The production shortfall and import restrictions caused a situation where feed millers were not able to get their maize requirements, despite them being ready to purchase the entire local maize production at a reasonable price acceptable both to the government and the farmers, Primus said.

“This scenario in fact compelled feed millers to pay artificially higher prices for maize thus pushing their cost of production higher, since their ability to exercise management skills to purchase imported maize at times when international prices are lower, was curtailed consequent to import restrictions,” he said.

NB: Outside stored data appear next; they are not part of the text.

/-- STEP_CLOSE (R230): the arbiter closes the next step of a collective where it may. -/
def settleStep (s : State) (p : Nat) (d : Coll) : State :=
  let x := partAt s p
  match x.camp, turnOf x, progOf x, runOf x with
  | some cp, some t, some pr, some r =>
    if arbiterOf cp d ≠ s.fabric.member ∨ d.kind ≠ 0 ∨ !issues s p then s
    else
      let dom := inDomain t pr d
      let mode := if dom then closeMode t pr.shape else 0
      let step := firstStep t + (closesOf r d.id).length
      let fin (c : CloseP) : State :=
        let s := sendCamp s cp (.closeList cp.p.id cp.turnIx c 0)
        match if dom then lostRank r else none with
        | some j => hubFault s p 0x032A j
        | none => applyClose s p c
      if t.kind = .learning ∧ (r.lastStep < step ∨ (cp.stop ∧ !stopsKnown cp ∧ stopBound cp ≤ step + 1)) then s
      else if dom && decide (mode = 2) then
        let i := step - t.lt.step0
        match logAt r t d.id i with
        | .unread => s
        | .missing => refuseClose s p cp d step 1
        | .at c =>
          let bad := replayBad (logCloses r d.id) d.members.length step i c
          if bad ≠ 0 then refuseClose s p cp d step bad
          else (match replayTime r d t step s.time.now c with
            | some w =>
              let k := decide1 r d t dom 2 step w 0
              fin { k with
                leaves := c.leaves, ontime := c.ontime, late := c.late, drop := c.drop, pend := c.pend,
                tokens := (c.leaves.map (fun l => ((arrivalAt r d.id l).map (fun a => a.tokens)).getD 0)).sum }
            | none => s)
      else match closeTime r d t dom mode step s.time.now with
        | some w => fin (decide1 r d t dom mode step w.1 w.2)
        | none => s
  | _, _, _, _ => s

/-- Close what may close: the steps of every SUM collective whose arbiter this module is. -/
def settleTry (s : State) (p : Nat) : State :=
  ((progOf (partAt s p)).map (fun pr => pr.colls)).getD [] |>.foldl (fun s d =>
    (List.range 17).foldl (fun s _ => settleStep s p d) s) s

/-- Has a transfer of this module not landed: a chunk of it waits for a buffer, stands in one, or has been lost (R312 item 2)? -/
def xferUnderWay (s : State) (x : Nat) : Bool :=
  setHas s.fabric.lostX x ||
  s.fabric.chunks.any (fun c => decide (c.xfer = x)) || s.fabric.bufs.any (fun e => decide (e.2.own = some x))

/-- The shards of a contribution have landed: its part has started, and none of its chunks is on its way. A chunk counts as landed
when the first link of its route has acknowledged it whole (DESIGN CHOICE, log entry 23: no message tells of a landing). -/
def shardsLanded (s : State) (r : Run) (o : ReadyOwed) : Bool :=
  match r.phases.find? (fun y => decide (y.coll = o.coll) && decide (y.step = o.step)) with
  | some y => y.xfers.all (fun x => !xferUnderWay s x)
  | none => false

/-- Send the ready beacons whose shards have landed (R229, R312 item 2). -/
def beaconsDue (s : State) (p : Nat) : State :=
  match (partAt s p).camp, runOf (partAt s p), progOf (partAt s p) with
  | some c, some r, some pr =>
    if r.owed = [] then s
    else
      let due := r.owed.filter (shardsLanded s r)
      let s := updRun s p (fun r => { r with owed := r.owed.filter (fun o => !due.contains o) })
      due.foldl (fun s o => match pr.colls.find? (fun d => decide (d.id = o.coll)) with
        | some d => sendTo s (arbiterOf c d) (.stepBeacon c.p.id c.turnIx d.id ⟨o.step, o.rank⟩ o.tokens)
        | none => s) s
  | _, _, _ => s

/-! ### Rows -/

/-- STEP_BEACON_ARRIVAL (R229, R230): stamped with the arbiter's timebase. A close whose time has passed does not know of it (R239). -/
def execStepBeaconArrival (part : Fin 32) (m : MsgAt) (coll : Nat) (leaf : LeafP) (tokens : Nat) (t : Word64) (s : State) : Out :=
  ok (let x := partAt s part
    match x.camp, progOf x, runOf x with
    | some c, some pr, some r =>
      (match pr.colls.find? (fun d => decide (d.id = coll)) with
      | some d =>
        if arbiterOf c d = s.fabric.member ∧ leaf.rank < d.members.length ∧ (arrivalAt r coll leaf).isNone ∧
            issues s part then
          atTime s t (fun s => fromBound s part m (fun s =>
            let s := settleTry s part
            let s := updRun s part (fun r => { r with arrivals := r.arrivals ++ [⟨coll, leaf, s.time.now, tokens⟩] })
            schedule (settleTry s part)))
        else s
      | none => s)
    | _, _, _ => s)

/-- SETTLE_DEADLINE (R230). -/
def execSettleDeadline (part : Fin 32) (t : Word64) (s : State) : Out :=
  ok (if issues s part then atTime s t (fun s => schedule (settleTry s part)) else s)

/-- LT.WAITMAX in ns (R216). -/
def waitMax (t : TurnP) : Nat := 1000 * (if t.lt.waitmax = 0 then 600000000 else t.lt.waitmax)

/-- When the bound of a step's wait begins (R235): the step's deadline under RECORDED, the arbiter's own arrival otherwise, which
the arbiter tells the other members. -/
def waitFrom (s : State) (c : Camp) (r : Run) (t : TurnP) (n : NShape) (d : Coll) (step : Nat) (told : Word64) : Option Nat :=
  if closeMode t n = 1 then
    some (deadlineOf t ((closesOf r d.id).find? (fun x => decide (x.step + 1 = step))) step).toNat
  else if arbiterOf c d = s.fabric.member then (arrivalAt r d.id ⟨step, 0⟩).map (fun a => a.time.toNat)
  else some told.toNat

In the backdrop of local maize production being way below the demand from feed millers, he called for the government to consider issuing import permits directly to feed millers without bringing in intermediaries.

This should enable feed millers to procure maize at competitive prices through international procurement planning, he said.

“This will no doubt lower their cost of production and will make it possible for them to provide cheaper feed to the local farmers, ultimately resulting in there being protein rich chicken meat available to local consumers at a more affordable price.”